Assignment
Only the lines below between the ones containing "VOLT (R706) -/" and "def blkSPAN0 : List", inclusive, are to be reproduced, each exactly as it stands.

The input
/---

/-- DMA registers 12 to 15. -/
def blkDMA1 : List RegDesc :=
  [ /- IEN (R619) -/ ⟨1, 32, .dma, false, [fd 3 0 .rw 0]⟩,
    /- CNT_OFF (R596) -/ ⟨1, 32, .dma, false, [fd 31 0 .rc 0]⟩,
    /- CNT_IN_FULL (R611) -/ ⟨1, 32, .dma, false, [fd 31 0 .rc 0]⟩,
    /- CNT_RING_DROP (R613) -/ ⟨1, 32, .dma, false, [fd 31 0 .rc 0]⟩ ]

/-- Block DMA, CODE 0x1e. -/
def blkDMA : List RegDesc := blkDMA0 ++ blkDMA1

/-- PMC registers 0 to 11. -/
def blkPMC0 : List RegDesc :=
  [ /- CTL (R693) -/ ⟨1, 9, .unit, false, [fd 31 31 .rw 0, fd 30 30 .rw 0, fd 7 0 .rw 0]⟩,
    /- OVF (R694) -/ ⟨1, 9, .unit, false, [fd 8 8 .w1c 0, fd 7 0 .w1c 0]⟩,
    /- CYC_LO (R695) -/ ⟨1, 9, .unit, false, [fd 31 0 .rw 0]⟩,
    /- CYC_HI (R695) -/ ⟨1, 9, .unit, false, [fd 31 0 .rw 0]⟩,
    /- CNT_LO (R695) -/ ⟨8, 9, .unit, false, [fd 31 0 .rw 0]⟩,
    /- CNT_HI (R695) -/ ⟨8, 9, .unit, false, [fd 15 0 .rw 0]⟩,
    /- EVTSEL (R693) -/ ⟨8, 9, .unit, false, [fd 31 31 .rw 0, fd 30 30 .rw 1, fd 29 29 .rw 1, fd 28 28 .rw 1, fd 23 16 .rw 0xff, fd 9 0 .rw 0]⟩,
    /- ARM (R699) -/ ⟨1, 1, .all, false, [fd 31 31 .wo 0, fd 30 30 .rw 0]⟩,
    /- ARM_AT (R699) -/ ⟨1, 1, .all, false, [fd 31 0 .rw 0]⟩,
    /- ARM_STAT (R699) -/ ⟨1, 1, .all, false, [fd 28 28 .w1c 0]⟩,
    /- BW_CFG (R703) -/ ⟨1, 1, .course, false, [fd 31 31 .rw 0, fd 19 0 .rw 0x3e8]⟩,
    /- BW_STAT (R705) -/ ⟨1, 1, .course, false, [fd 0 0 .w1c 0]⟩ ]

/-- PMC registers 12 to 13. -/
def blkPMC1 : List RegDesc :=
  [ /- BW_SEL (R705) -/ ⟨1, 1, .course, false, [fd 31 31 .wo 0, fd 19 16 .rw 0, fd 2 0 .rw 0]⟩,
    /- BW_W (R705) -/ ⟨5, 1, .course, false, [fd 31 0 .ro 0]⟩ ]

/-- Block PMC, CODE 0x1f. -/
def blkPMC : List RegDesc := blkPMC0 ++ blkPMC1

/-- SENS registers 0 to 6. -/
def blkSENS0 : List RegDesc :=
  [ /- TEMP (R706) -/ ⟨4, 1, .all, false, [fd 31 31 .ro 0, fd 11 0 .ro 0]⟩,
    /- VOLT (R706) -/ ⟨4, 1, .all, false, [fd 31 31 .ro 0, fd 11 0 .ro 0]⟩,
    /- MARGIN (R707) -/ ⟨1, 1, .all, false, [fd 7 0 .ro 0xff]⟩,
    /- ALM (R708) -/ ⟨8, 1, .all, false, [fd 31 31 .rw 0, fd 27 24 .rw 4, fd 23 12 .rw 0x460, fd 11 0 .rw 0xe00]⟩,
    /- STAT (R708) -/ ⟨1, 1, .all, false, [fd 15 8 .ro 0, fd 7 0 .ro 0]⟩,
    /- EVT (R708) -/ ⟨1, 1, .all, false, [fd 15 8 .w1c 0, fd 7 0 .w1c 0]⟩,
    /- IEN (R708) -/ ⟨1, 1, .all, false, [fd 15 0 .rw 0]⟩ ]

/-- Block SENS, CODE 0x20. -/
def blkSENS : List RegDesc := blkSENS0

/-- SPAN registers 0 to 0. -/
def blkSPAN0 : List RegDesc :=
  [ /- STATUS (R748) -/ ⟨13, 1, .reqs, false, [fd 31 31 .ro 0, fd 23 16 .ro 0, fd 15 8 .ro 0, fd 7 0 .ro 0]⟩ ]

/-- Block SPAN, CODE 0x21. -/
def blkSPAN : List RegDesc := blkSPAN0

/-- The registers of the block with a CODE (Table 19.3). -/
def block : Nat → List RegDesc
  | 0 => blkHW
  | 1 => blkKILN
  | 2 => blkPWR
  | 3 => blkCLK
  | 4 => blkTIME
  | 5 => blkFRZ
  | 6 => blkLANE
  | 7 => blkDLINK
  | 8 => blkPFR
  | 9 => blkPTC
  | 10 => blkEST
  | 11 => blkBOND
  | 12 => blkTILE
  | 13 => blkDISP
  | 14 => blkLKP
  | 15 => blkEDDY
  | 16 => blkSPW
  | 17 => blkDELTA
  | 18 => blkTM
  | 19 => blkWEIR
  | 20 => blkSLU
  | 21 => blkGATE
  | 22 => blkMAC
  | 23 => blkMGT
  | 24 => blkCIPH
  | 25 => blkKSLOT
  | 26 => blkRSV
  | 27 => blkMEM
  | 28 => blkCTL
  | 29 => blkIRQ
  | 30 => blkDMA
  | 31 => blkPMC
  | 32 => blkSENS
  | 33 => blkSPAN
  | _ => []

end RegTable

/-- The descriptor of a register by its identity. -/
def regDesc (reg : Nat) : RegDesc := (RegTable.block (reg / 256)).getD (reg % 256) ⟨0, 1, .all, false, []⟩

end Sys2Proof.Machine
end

\---

Solved exercise
    /- VOLT (R706) -/ ⟨4, 1, .all, false, [fd 31 31 .ro 0, fd 11 0 .ro 0]⟩,
    /- MARGIN (R707) -/ ⟨1, 1, .all, false, [fd 7 0 .ro 0xff]⟩,
    /- ALM (R708) -/ ⟨8, 1, .all, false, [fd 31 31 .rw 0, fd 27 24 .rw 4, fd 23 12 .rw 0x460, fd 11 0 .rw 0xe00]⟩,
    /- STAT (R708) -/ ⟨1, 1, .all, false, [fd 15 8 .ro 0, fd 7 0 .ro 0]⟩,
    /- EVT (R708) -/ ⟨1, 1, .all, false, [fd 15 8 .w1c 0, fd 7 0 .w1c 0]⟩,
    /- IEN (R708) -/ ⟨1, 1, .all, false, [fd 15 0 .rw 0]⟩ ]

/-- Block SENS, CODE 0x20. -/
def blkSENS : List RegDesc := blkSENS0

/-- SPAN registers 0 to 0. -/
def blkSPAN0 : List RegDesc :=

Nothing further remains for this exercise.